Navidad

Hacía tan sólo dos días de su trigésimo segundo año de casados. Pero habían sido 32 años cojonudos.

Vieron crecer hijos, primos, sobrinos, viajaron a ver el Taj Majal y aquel pequeño pueblo de Galicia donde ella había nacido.

Él la había salvado de una vida entera de soledad. Ella le salvó de sí mismo.

Hasta el último de los días en los que estuvo sano, hicieron el amor mirándose a los ojos.

Ella había comprado un pequeño regalo, para conmemorar todo el cariño que le había dado durante tantos años. No pudo dárselo.

Aguantó lo suficiente como para gruñir un «nos vemos», agarrado de la mano de su esposa, mirándola a los ojos como cuando hacían el amor. Puso toda su esperanza en que los dos acabarían en el mismo sitio.

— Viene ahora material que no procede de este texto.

-- ==== Sys2Proof/Machine/Exec.lean ====
section
/-! DEFINITION. How a command acts on the state: through the head, through the head and its OTP, or through the cell node. While the
head is held in reset its clocks do not run and its ports do not answer, so that only the resets, the release of reset, the safety
island and the cell node have an effect (R498, R500). -/
namespace Sys2Proof.Machine

/-- What a command answers. -/
abbrev Answer := Host.Outcome State Fault Refusal

/-- A command whose operands are out of range is none. -/
def checked (i : Instr) (s : State) : Answer := if i.wellFormed then .next s else .refused .illFormed

/-- The head with nothing sent yet in this step. Mark: DESIGN CHOICE, unsafe (log entry 14). -/
def Dev.fresh (d : Dev) : Dev := { d with out := [] }

/-- A command at the head. -/
def onHead (i : Instr) (f : Dev → Dev) (s : State) : Answer :=
  checked i { s with dev := if s.dev.boot.held then s.dev.fresh else f s.dev.fresh }

/-- A command that acts at the head in reset too. -/
def onHeadAlways (i : Instr) (f : Dev → Dev) (s : State) : Answer := checked i { s with dev := f s.dev.fresh }

/-- A command at the head and its OTP. -/
def onChip (i : Instr) (f : Chip → Chip) (s : State) : Answer :=
  let c : Chip := if s.dev.boot.held then ⟨s.otp, s.dev.fresh⟩ else f ⟨s.otp, s.dev.fresh⟩
  checked i { s with otp := c.otp, dev := c.dev }

/-- A command at the cell node. -/
def onNode (i : Instr) (f : Cell → Cell) (s : State) : Answer := checked i { s with node := f s.node, dev := s.dev.fresh }

/-- A command at the cell node that sends something. -/
def onNodeOut (i : Instr) (f : Cell → Cell × List Out) (s : State) : Answer :=
  let r := f s.node
  checked i { s with node := r.1, dev := { s.dev with out := r.2 } }

end Sys2Proof.Machine
end

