-- ==== Sys2Proof/Machine/ExecHost.lean ====
section
/-! DEFINITION. The meanings of the commands of the host register port and the plain register write, one for each row of the table. -/
namespace Sys2Proof.Machine

/-- RD (R42): Host port command that reads one word at ADDR and returns status, data and CRC-8. -/
def execRd (rest : Nat) (segs : List Nat) (s : State) : Answer :=
  onChip (.rd rest segs) (Chip.hrpCommand hcRd rest segs) s

/-- WR (R54): Host port command that writes one word at ADDR under BMASK and returns status and CRC-8. -/
def execWr (rest : Nat) (segs : List Nat) (s : State) : Answer :=
  onChip (.wr rest segs) (Chip.hrpCommand hcWr rest segs) s

/-- RD_INC (R55): Host port command that reads LEN+1 consecutive words word by word, with no atomicity. -/
def execRdInc (rest : Nat) (segs : List Nat) (s : State) : Answer :=
  onChip (.rdInc rest segs) (Chip.hrpCommand hcRdInc rest segs) s

/-- WR_INC (R55): Host port command that checks a whole write burst and then writes LEN+1 consecutive words. -/
def execWrInc (rest : Nat) (segs : List Nat) (s : State) : Answer :=
  onChip (.wrInc rest segs) (Chip.hrpCommand hcWrInc rest segs) s

/-- RD_PORT (R54): Host port command that reads LEN+1 words from one data-window port, advancing its pointer. -/
def execRdPort (rest : Nat) (segs : List Nat) (s : State) : Answer :=
  onChip (.rdPort rest segs) (Chip.hrpCommand hcRdPort rest segs) s

/-- WR_PORT (R54): Host port command that writes LEN+1 words to one data-window port, advancing its pointer. -/
def execWrPort (rest : Nat) (segs : List Nat) (s : State) : Answer :=
  onChip (.wrPort rest segs) (Chip.hrpCommand hcWrPort rest segs) s

/-- NOP (R47): Host port command that performs no access and returns status OK. -/
def execNop (hdr : Nat) (segs : List Nat) (s : State) : Answer := onChip (.nop hdr segs) (Chip.hrpRequest hdr segs) s

/-- ACCESS_COMPLETE (R47): An access to a block of a non-RB domain that is on completes and HRP_RDY rises. -/
def execAccessComplete (t : Nat) (s : State) : Answer := onChip (.accessComplete t) (Chip.hrpComplete t) s

/-- DOMAIN_OFF (R48): An access whose domain was off, or went off, ends 4 us after the last request bit with status
DOMAIN_OFF and no effect. -/
def execDomainOff (t : Nat) (s : State) : Answer := onChip (.domainOff t) (Chip.hrpDomainOff t) s

/-- HRP_ABORT (R49): HRP_CS_N rises during a transaction; an incomplete request is discarded and HRP_ABORT_COUNT
increments. -/
def execHrpAbort (complete : Bool) (s : State) : Answer := onHead (.hrpAbort complete) (Dev.hrpAbort complete) s

/-- PLAIN_REGISTER_WRITE (R51): A write to a register with no behaviour of its own, applied by field class (CFG at once,
SHD to shadow, LIVE ignored, CNT set) with any range check. -/
def execPlainRegisterWrite (a w bm : Nat) (s : State) : Answer :=
  onHead (.plainRegisterWrite a w bm) (Dev.plainWrite a w bm) s

end Sys2Proof.Machine
end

Un día y dos horas después, ella está sentada en el banco del tanatorio, esperando que llegue su marido. Las ganas de gritar quedan amarradas por la tristeza. La soledad le muerde los labios, y daría lo que fuera por volver a oír su voz. El ordenador da otro pantallazo azul, le recuerda que no sabe de informática, que nunca le hizo falta cuando estaba él. Mira el teléfono, pensando qué posibilidades hay de que al marcar el número le responda una voz conocida. Tiene miedo de volver a su casa. No habrá nadie sentado en el sofá para sonreírle. Las lágrimas fluyen por sus mejillas. Marca el teléfono, suena una vez. Cuelga. Murmura un breve «adiós, mi amor» mientras pulsa «borrar» en la pantalla.

Daría cualquier cosa por volver a verle.

Dos meses después, logra murmurar un «hasta nunca», al enfermero que la mira desolado, mientras Ella, con una sonrisa triste y una lágrima, cierra los ojos.

Sabía perfectamente que no acabarían en el mismo sitio.